**EXCERPTED DATA**
theorem witness_ExpandComputesScheduleWords :
    (paddedAbc.phase = .padded ∧ 16 ≤ paddedAbc.scnt.toNat ∧ paddedAbc.scnt.toNat ≤ 63 ∧
      (48#8).toNat ≤ 64 - paddedAbc.scnt.toNat ∧ (0#8).toNat ≤ 64 - paddedAbc.scnt.toNat) ∧
    (lastWordAbc.phase = .padded ∧ 16 ≤ lastWordAbc.scnt.toNat ∧ lastWordAbc.scnt.toNat ≤ 63 ∧
      (1#8).toNat ≤ 64 - lastWordAbc.scnt.toNat) := by decide +kernel

theorem witness_ExpandSplitsAgree :
    paddedAbc.phase = .padded ∧ 16 ≤ paddedAbc.scnt.toNat ∧ paddedAbc.scnt.toNat ≤ 63 ∧ 47#8 ≠ 0#8 ∧ 1#8 ≠ 0#8 ∧
    (47#8).toNat < 64 - paddedAbc.scnt.toNat ∧ (48#8).toNat = (47#8).toNat + (1#8).toNat ∧
    (48#8).toNat ≤ 64 - paddedAbc.scnt.toNat := by decide +kernel

/-- PADDED with 15 schedule words, which no run reaches. -/
def unloadedAbc : State := { paddedAbc with scnt := 15#7 }

theorem witness_ExpandBelowSixteenFaults :
    unloadedAbc.phase = .padded ∧ unloadedAbc.scnt.toNat < 16 ∧ (49#8).toNat ≤ 64 - unloadedAbc.scnt.toNat := by
  decide +kernel

/-- COMPRESS with n rounds left. -/
def roundsLeft (n : Nat) : State := { compressAbc with rcnt := BitVec.ofNat 7 (64 - n) }

theorem witness_OneRoundUpdatesWorkingState :
    (compressAbc.phase = .compress ∧ compressAbc.rcnt.toNat ≤ 63) ∧
    ((roundsLeft 1).phase = .compress ∧ (roundsLeft 1).rcnt.toNat = 63) := by decide +kernel

theorem witness_RoundRunsTheRounds :
    ((expandedAbc.phase = .expanded ∨ expandedAbc.phase = .compress) ∧ expandedAbc.rcnt.toNat ≤ 63 ∧
      (64#8).toNat ≤ 64 - expandedAbc.rcnt.toNat) ∧
    (((roundsLeft 1).phase = .expanded ∨ (roundsLeft 1).phase = .compress) ∧ (roundsLeft 1).rcnt.toNat ≤ 63 ∧
      (1#8).toNat ≤ 64 - (roundsLeft 1).rcnt.toNat) := by decide +kernel

theorem witness_RoundSplitsAgree :
    (expandedAbc.phase = .expanded ∨ expandedAbc.phase = .compress) ∧ expandedAbc.rcnt.toNat ≤ 63 ∧ 63#8 ≠ 0#8 ∧
    1#8 ≠ 0#8 ∧ (63#8).toNat < 64 - expandedAbc.rcnt.toNat ∧ (64#8).toNat = (63#8).toNat + (1#8).toNat ∧
    (64#8).toNat ≤ 64 - expandedAbc.rcnt.toNat := by decide +kernel

theorem witness_CountAboveRemainingIsRefused :
    (paddedAbc.phase = .padded ∧ 64 - paddedAbc.scnt.toNat < (49#8).toNat) ∧
    ((expandedAbc.phase = .expanded ∨ expandedAbc.phase = .compress) ∧ 64 - expandedAbc.rcnt.toNat < (65#8).toNat) ∧
    (((roundsLeft 1).phase = .expanded ∨ (roundsLeft 1).phase = .compress) ∧
      64 - (roundsLeft 1).rcnt.toNat < (2#8).toNat) := by decide +kernel

theorem witness_FinalFoldsWorkingState :
    compressedAbc.phase = .compressed ∧ compressAbc.phase ≠ .compressed ∧ compressAbc.phase ≠ .error := by decide +kernel

theorem witness_HashIsThePipeline :
    (loadAbc.phase = .load ∧ loadAbc.msglen.toNat ≤ 55 ∧ loadAbc.rcnt = 0#7) ∧
    (doneAbc.phase ≠ .load ∧ doneAbc.phase ≠ .error) := by decide +kernel

theorem witness_HashComputesTheDigest :
    (loadAs 55).phase = .load ∧ (loadAs 55).msglen.toNat ≤ 55 ∧ (loadAs 55).rcnt = 0#7 ∧ (loadAs 55).h = ivRom :=
  ⟨rfl, by decide +kernel, rfl, rfl⟩

/-- A host that hashes "abc" (P1's message), the engine found in ERROR. -/
def bootAbc : State :=
  { errorIdle with
    moves := [.write 0x000#12 0x01000000#32, .write 0x000#12 0x02000061#32, .write 0x000#12 0x02000062#32,
      .write 0x000#12 0x02000063#32, .write 0x000#12 0x07000000#32] }

theorem witness_BootSequenceHashesAnyMessage :
    [0x61#8, 0x62#8, 0x63#8].length ≤ 55 ∧ bootAbc.rstN = true ∧ bootAbc.busy = false ∧
    bootAbc.moves = (0x01000000#32 :: ([0x61#8, 0x62#8, 0x63#8].map fun b => (0x02#8 ++ 0#16 ++ b : Word)) ++
      [0x07000000#32]).map (Move.write 0x000#12) := by decide +kernel

/-- A host that hashes the empty message, and one that hashes "a" 55 times. -/
def bootAs (n : Nat) : State :=
  { doneAbc with
    moves := (0x01000000#32 :: ((List.replicate n 0x61#8).map fun b => (0x02#8 ++ 0#16 ++ b : Word)) ++
      [0x07000000#32]).map (Move.write 0x000#12) }

theorem witness_BootSequenceHashesAnyMessage_ends :
    ((List.replicate 0 0x61#8).length ≤ 55 ∧ (bootAs 0).rstN = true ∧ (bootAs 0).busy = false ∧
      (bootAs 0).moves = [.write 0x000#12 0x01000000#32, .write 0x000#12 0x07000000#32]) ∧
    ((List.replicate 55 0x61#8).length ≤ 55 ∧ (bootAs 55).rstN = true ∧ (bootAs 55).busy = false ∧
      (bootAs 55).moves.length = 57) := by decide +kernel

theorem witness_LegalityTableHolds :
    loadAbc.phase ≠ .error ∧ legal .final loadAbc.phase = false ∧ legal .pad loadAbc.phase = true ∧ PhaseInv loadAbc ∧
    errorIdle.phase = .error ∧ wellFormed 0x08000000#32 = false :=
  ⟨by decide +kernel, by decide +kernel, by decide +kernel, phaseInv_abc _ _ _, rfl, by decide +kernel⟩

theorem witness_IllegalWordRaisesIllegalCmd :
    wellFormed 0x03000001#32 = false ∧ doneAbc.phase ≠ .error ∧ errorIdle.phase = .error := by decide +kernel

theorem witness_ErrorPhaseIgnoresAllButInit :
    errorIdle.phase = .error ∧ 0x01000001#32 ≠ 0x01000000#32 ∧ Reg.errcmd ≠ .status ∧ ∀ n, Reg.errcmd ≠ .hex n := by
  decide +kernel

theorem witness_ErrorsArePreciseAndListed :
    ((loadAs 55).phase ≠ .error ∧ ∃ t, execWord 0x02000061#32 (loadAs 55) = .next t ∧ t.phase = .error) ∧
    (doneAbc.phase ≠ .error ∧ ∃ t, execWord 0x03000001#32 doneAbc = .next t ∧ t.phase = .error) :=
  ⟨⟨by decide +kernel, _, rfl, rfl⟩, by decide +kernel, _, rfl, rfl⟩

**TASK BRIEF**
For every line in the listing above that contains "doneAbc", copy that line.

**TASK RESPONSE**
    (doneAbc.phase ≠ .load ∧ doneAbc.phase ≠ .error) := by decide +kernel
  { doneAbc with
    wellFormed 0x03000001#32 = false ∧ doneAbc.phase ≠ .error ∧ errorIdle.phase = .error := by decide +kernel
    (doneAbc.phase ≠ .error ∧ ∃ t, execWord 0x03000001#32 doneAbc = .next t ∧ t.phase = .error) :=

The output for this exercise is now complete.